ACTIVITY =>
Give back exactly the lines of the data below, starting with the line that has "inductive Res (α : Type) where" and going on through the line that has "s e info t)".

INPUT =>
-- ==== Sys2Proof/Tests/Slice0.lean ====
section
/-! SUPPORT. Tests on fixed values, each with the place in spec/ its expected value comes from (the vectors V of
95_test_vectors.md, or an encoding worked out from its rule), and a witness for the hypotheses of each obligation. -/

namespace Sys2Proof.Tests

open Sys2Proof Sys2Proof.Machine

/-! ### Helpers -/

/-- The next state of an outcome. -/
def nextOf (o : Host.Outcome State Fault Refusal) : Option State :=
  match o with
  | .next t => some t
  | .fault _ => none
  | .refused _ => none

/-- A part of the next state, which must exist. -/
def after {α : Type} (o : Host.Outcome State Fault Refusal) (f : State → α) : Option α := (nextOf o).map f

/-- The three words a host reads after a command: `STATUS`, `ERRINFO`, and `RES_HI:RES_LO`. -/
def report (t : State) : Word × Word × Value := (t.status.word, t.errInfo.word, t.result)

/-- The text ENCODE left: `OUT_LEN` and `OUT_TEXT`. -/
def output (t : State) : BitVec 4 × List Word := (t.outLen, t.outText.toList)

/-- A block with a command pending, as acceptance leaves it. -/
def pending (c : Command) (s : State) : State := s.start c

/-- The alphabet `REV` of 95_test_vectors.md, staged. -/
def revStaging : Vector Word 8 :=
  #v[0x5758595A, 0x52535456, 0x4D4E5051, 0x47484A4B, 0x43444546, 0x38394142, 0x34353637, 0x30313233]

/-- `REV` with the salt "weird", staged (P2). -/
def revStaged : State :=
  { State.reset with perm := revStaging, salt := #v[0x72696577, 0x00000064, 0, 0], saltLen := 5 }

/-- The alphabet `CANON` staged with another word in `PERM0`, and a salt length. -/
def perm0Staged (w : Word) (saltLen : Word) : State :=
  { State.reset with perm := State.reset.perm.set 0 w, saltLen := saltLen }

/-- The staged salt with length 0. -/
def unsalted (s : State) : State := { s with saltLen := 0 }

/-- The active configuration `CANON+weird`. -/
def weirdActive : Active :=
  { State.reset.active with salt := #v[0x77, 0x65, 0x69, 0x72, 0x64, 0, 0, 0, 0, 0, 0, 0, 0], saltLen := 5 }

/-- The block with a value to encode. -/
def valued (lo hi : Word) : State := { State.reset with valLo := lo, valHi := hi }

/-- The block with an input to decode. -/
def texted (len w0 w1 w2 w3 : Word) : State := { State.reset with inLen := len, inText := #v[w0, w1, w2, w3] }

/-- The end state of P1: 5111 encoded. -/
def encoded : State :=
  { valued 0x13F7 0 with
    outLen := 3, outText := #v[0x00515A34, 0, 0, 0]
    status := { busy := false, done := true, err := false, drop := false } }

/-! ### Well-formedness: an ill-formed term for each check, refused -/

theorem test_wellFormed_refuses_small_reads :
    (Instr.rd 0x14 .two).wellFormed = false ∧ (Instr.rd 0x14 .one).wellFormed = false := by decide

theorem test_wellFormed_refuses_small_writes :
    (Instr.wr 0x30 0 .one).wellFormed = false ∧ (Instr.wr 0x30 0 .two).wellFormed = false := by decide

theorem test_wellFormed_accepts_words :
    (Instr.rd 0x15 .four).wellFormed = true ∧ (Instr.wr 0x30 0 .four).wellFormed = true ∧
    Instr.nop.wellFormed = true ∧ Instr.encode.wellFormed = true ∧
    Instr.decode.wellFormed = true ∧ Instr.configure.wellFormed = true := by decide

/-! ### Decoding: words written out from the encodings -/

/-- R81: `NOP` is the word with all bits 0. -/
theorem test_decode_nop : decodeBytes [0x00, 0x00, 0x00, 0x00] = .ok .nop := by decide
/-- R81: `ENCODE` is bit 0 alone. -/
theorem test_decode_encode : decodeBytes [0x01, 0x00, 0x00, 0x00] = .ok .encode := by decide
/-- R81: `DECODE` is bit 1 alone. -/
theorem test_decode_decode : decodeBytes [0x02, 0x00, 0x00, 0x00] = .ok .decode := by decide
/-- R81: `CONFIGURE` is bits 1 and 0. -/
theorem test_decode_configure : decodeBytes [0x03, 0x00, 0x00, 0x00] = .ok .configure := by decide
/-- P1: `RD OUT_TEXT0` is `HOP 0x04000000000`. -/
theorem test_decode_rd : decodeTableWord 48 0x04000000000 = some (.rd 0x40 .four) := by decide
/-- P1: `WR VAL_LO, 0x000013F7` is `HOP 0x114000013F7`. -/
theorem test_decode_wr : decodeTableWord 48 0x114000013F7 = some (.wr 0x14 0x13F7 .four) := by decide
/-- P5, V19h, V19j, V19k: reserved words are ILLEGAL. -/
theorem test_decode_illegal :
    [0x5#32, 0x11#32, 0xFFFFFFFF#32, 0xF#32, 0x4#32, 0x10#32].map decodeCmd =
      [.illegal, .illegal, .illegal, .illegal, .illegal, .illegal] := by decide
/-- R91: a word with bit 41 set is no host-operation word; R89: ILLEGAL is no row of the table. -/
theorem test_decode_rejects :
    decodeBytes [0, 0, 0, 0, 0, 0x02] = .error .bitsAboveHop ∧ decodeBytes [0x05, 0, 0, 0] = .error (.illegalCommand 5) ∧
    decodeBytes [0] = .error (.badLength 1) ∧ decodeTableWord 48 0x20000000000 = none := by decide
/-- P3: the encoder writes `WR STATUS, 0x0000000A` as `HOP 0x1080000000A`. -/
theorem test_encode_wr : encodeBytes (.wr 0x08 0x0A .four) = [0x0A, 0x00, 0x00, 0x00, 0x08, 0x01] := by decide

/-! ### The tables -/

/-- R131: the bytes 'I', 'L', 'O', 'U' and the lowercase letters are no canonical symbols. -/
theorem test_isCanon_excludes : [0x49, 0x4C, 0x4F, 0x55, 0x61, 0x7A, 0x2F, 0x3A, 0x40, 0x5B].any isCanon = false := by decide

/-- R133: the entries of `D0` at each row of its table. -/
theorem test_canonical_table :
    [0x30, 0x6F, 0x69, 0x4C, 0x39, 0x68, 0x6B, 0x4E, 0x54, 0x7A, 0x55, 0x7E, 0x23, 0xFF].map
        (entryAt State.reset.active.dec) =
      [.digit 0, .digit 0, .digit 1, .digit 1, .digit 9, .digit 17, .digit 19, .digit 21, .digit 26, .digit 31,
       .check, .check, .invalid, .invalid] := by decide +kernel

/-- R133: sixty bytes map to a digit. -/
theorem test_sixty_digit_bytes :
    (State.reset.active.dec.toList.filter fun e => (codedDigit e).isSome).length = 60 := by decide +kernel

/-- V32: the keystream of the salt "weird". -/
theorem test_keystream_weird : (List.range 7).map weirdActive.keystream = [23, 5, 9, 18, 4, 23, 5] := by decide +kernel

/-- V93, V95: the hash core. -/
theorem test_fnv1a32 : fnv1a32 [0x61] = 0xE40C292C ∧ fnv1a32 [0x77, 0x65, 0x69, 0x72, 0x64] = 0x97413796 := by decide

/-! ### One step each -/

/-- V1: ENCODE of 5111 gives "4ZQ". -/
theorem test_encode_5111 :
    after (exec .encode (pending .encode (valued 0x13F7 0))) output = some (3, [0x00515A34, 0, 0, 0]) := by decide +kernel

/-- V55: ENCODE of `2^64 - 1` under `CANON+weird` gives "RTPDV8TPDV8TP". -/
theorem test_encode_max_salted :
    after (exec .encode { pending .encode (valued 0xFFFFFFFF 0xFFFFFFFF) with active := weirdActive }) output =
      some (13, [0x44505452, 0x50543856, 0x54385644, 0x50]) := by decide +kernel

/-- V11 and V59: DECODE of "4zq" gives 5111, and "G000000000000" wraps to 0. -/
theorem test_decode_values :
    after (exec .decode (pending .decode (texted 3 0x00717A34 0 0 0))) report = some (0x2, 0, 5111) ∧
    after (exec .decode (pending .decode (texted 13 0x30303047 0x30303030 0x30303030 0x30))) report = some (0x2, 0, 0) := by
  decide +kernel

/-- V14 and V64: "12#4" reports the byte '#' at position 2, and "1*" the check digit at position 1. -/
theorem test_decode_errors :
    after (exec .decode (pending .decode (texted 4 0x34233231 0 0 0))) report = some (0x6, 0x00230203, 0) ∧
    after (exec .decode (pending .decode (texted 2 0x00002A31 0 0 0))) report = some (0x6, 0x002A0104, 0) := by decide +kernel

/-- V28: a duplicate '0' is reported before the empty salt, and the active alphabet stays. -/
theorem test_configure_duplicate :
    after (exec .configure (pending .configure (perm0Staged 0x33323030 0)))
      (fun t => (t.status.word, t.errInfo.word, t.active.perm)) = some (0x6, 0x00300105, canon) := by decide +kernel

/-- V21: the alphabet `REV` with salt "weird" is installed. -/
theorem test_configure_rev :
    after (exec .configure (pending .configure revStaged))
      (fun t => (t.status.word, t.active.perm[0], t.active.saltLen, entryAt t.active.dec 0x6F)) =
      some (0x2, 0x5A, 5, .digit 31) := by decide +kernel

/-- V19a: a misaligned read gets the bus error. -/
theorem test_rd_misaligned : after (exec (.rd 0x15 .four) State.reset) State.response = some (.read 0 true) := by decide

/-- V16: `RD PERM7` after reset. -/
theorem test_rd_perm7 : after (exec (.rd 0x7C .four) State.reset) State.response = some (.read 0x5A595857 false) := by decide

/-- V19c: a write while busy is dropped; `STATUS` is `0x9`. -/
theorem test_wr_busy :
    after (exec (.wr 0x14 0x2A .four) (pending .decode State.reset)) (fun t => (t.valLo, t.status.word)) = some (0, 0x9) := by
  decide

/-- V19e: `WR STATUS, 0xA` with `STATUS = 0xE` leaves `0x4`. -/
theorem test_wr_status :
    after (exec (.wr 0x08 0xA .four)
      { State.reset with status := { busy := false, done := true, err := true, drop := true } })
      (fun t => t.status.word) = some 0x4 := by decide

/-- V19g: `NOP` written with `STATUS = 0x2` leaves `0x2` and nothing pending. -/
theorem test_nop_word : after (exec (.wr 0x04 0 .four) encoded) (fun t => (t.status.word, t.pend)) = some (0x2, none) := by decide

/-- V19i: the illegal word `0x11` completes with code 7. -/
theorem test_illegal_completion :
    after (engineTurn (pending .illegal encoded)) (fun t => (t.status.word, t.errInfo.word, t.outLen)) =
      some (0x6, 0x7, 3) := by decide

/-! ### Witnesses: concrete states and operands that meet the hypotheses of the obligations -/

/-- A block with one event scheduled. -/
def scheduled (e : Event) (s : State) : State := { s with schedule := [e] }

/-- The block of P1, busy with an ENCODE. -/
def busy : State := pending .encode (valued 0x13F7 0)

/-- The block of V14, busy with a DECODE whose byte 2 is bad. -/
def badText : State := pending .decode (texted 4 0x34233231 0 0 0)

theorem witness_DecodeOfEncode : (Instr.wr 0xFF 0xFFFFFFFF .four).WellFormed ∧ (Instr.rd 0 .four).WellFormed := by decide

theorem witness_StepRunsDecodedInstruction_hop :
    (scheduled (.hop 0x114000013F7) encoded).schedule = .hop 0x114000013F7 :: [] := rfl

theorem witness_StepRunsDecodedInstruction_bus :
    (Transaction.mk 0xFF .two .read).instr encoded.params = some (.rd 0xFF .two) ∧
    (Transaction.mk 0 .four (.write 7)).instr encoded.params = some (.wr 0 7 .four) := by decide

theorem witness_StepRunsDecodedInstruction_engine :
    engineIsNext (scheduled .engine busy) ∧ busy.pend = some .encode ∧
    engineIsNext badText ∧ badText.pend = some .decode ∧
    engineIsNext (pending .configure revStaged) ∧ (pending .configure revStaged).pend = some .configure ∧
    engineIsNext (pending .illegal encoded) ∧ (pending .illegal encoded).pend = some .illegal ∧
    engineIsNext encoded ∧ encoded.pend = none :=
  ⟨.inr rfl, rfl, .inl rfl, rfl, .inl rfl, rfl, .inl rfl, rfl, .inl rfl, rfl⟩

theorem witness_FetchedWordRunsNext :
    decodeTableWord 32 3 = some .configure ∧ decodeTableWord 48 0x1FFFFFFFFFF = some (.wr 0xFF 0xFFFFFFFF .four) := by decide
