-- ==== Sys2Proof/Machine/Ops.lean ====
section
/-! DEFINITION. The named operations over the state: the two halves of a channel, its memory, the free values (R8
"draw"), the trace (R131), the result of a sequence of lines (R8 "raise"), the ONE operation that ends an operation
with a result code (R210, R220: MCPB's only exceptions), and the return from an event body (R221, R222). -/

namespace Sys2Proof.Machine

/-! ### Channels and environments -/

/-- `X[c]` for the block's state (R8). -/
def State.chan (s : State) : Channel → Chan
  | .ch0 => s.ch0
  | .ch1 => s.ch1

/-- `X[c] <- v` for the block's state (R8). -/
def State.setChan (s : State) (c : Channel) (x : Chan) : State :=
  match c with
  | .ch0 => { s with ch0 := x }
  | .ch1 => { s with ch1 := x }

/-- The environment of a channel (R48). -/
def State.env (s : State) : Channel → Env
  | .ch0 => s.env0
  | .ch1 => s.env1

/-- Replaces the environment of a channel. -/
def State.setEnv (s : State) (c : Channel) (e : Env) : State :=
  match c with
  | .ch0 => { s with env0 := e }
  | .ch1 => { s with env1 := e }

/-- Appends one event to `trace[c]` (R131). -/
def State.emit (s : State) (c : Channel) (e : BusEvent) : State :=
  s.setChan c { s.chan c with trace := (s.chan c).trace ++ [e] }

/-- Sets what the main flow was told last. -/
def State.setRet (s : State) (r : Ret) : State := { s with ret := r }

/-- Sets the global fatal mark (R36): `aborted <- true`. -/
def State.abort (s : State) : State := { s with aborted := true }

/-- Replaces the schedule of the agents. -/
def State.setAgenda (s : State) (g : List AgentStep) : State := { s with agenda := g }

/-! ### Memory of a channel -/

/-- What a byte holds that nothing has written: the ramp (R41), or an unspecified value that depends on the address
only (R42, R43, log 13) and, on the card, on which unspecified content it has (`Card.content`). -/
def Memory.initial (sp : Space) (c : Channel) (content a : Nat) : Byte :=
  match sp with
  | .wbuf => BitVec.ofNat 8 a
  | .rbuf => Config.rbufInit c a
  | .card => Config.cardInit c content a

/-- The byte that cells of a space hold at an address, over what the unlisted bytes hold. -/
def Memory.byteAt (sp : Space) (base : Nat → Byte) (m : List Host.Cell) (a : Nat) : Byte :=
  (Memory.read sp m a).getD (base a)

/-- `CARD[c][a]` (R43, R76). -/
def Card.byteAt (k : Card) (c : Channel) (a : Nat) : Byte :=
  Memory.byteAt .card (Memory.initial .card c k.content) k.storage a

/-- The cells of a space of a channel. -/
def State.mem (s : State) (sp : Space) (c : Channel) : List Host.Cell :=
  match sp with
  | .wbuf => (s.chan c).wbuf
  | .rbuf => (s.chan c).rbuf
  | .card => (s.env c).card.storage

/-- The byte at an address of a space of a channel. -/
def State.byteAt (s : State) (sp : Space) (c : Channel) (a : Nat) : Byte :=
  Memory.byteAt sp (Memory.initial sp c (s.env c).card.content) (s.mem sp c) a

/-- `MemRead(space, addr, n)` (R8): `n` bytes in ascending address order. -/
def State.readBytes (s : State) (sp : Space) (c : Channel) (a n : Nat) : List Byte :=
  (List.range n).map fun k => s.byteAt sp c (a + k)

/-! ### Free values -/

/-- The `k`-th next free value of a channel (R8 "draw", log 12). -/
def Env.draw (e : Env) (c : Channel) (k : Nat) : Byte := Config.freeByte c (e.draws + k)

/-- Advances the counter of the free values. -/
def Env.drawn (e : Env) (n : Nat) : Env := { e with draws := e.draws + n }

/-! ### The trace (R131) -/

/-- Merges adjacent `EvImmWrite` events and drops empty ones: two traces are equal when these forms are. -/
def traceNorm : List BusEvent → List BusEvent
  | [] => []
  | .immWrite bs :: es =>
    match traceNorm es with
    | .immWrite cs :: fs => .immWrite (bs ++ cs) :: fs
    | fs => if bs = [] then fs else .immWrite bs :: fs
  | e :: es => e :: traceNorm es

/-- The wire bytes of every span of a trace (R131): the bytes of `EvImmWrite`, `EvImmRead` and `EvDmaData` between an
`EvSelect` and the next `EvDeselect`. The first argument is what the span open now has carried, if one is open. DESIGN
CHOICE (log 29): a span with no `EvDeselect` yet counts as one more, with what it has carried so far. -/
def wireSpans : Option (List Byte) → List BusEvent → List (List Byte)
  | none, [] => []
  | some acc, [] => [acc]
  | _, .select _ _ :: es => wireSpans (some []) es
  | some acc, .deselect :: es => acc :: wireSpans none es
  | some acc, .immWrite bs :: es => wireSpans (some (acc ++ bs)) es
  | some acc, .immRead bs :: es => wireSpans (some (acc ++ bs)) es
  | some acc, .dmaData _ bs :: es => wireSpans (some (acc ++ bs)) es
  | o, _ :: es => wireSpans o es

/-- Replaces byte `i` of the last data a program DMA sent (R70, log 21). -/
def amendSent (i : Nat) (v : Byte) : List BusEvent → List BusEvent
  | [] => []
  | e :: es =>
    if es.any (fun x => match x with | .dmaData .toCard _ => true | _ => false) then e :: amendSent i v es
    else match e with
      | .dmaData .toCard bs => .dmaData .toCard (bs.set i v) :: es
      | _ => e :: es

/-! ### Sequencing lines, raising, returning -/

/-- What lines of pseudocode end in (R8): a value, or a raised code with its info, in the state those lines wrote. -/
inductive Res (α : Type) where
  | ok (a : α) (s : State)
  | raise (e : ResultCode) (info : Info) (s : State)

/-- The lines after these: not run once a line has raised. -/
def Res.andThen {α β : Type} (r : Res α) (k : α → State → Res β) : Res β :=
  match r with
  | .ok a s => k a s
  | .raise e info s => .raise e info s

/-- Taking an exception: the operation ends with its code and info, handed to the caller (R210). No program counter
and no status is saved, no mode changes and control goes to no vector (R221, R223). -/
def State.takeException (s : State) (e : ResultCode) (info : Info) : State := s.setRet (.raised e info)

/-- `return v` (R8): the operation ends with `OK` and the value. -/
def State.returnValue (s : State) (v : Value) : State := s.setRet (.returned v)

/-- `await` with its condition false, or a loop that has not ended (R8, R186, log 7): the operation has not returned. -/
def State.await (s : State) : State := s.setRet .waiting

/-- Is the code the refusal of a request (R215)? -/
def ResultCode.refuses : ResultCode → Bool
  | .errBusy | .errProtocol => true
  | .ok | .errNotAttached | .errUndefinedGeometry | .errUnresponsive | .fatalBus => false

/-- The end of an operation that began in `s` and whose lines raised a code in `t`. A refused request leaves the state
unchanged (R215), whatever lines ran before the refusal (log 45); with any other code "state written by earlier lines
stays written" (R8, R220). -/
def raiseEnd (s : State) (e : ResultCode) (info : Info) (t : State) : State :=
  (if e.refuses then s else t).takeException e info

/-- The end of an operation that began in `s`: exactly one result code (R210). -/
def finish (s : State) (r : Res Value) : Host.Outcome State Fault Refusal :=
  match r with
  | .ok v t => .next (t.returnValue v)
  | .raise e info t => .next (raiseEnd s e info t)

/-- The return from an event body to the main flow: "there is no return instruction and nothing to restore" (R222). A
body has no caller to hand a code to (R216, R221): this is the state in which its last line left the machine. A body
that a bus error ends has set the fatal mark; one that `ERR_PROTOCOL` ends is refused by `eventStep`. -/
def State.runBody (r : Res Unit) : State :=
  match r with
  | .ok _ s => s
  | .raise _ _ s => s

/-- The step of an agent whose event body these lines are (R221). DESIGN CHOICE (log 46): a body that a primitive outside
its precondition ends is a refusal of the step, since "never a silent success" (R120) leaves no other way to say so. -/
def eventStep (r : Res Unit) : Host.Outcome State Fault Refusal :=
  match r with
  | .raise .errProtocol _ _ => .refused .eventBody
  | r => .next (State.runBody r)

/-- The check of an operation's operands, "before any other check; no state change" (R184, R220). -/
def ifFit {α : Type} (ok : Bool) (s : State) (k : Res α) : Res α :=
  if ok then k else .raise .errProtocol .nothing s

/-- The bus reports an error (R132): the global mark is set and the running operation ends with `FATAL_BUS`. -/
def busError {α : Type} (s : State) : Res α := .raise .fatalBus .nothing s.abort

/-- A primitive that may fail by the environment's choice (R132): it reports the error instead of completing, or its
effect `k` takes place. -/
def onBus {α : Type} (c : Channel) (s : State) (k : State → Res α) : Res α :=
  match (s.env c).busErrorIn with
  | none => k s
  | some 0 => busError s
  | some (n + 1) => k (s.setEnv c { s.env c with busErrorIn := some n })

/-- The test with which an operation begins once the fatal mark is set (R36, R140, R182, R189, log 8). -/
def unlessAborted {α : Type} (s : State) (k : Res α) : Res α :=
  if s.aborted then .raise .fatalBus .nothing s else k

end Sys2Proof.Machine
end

WRITTEN ANSWER =>
inductive Res (α : Type) where
  | ok (a : α) (s : State)
  | raise (e : ResultCode) (info : Info) (s : State)

/-- The lines after these: not run once a line has raised. -/
def Res.andThen {α β : Type} (r : Res α) (k : α → State → Res β) : Res β :=
  match r with
  | .ok a s => k a s
  | .raise e info s => .raise e info s

/-- Taking an exception: the operation ends with its code and info, handed to the caller (R210). No program counter
and no status is saved, no mode changes and control goes to no vector (R221, R223). -/
def State.takeException (s : State) (e : ResultCode) (info : Info) : State := s.setRet (.raised e info)

/-- `return v` (R8): the operation ends with `OK` and the value. -/
def State.returnValue (s : State) (v : Value) : State := s.setRet (.returned v)

/-- `await` with its condition false, or a loop that has not ended (R8, R186, log 7): the operation has not returned. -/
def State.await (s : State) : State := s.setRet .waiting

/-- Is the code the refusal of a request (R215)? -/
def ResultCode.refuses : ResultCode → Bool
  | .errBusy | .errProtocol => true
  | .ok | .errNotAttached | .errUndefinedGeometry | .errUnresponsive | .fatalBus => false

/-- The end of an operation that began in `s` and whose lines raised a code in `t`. A refused request leaves the state
unchanged (R215), whatever lines ran before the refusal (log 45); with any other code "state written by earlier lines
stays written" (R8, R220). -/
def raiseEnd (s : State) (e : ResultCode) (info : Info) (t : State) : State :=
  (if e.refuses then s else t).takeException e info

/-- The end of an operation that began in `s`: exactly one result code (R210). -/
def finish (s : State) (r : Res Value) : Host.Outcome State Fault Refusal :=
  match r with
  | .ok v t => .next (t.returnValue v)
  | .raise e info t => .next (raiseEnd s e info t)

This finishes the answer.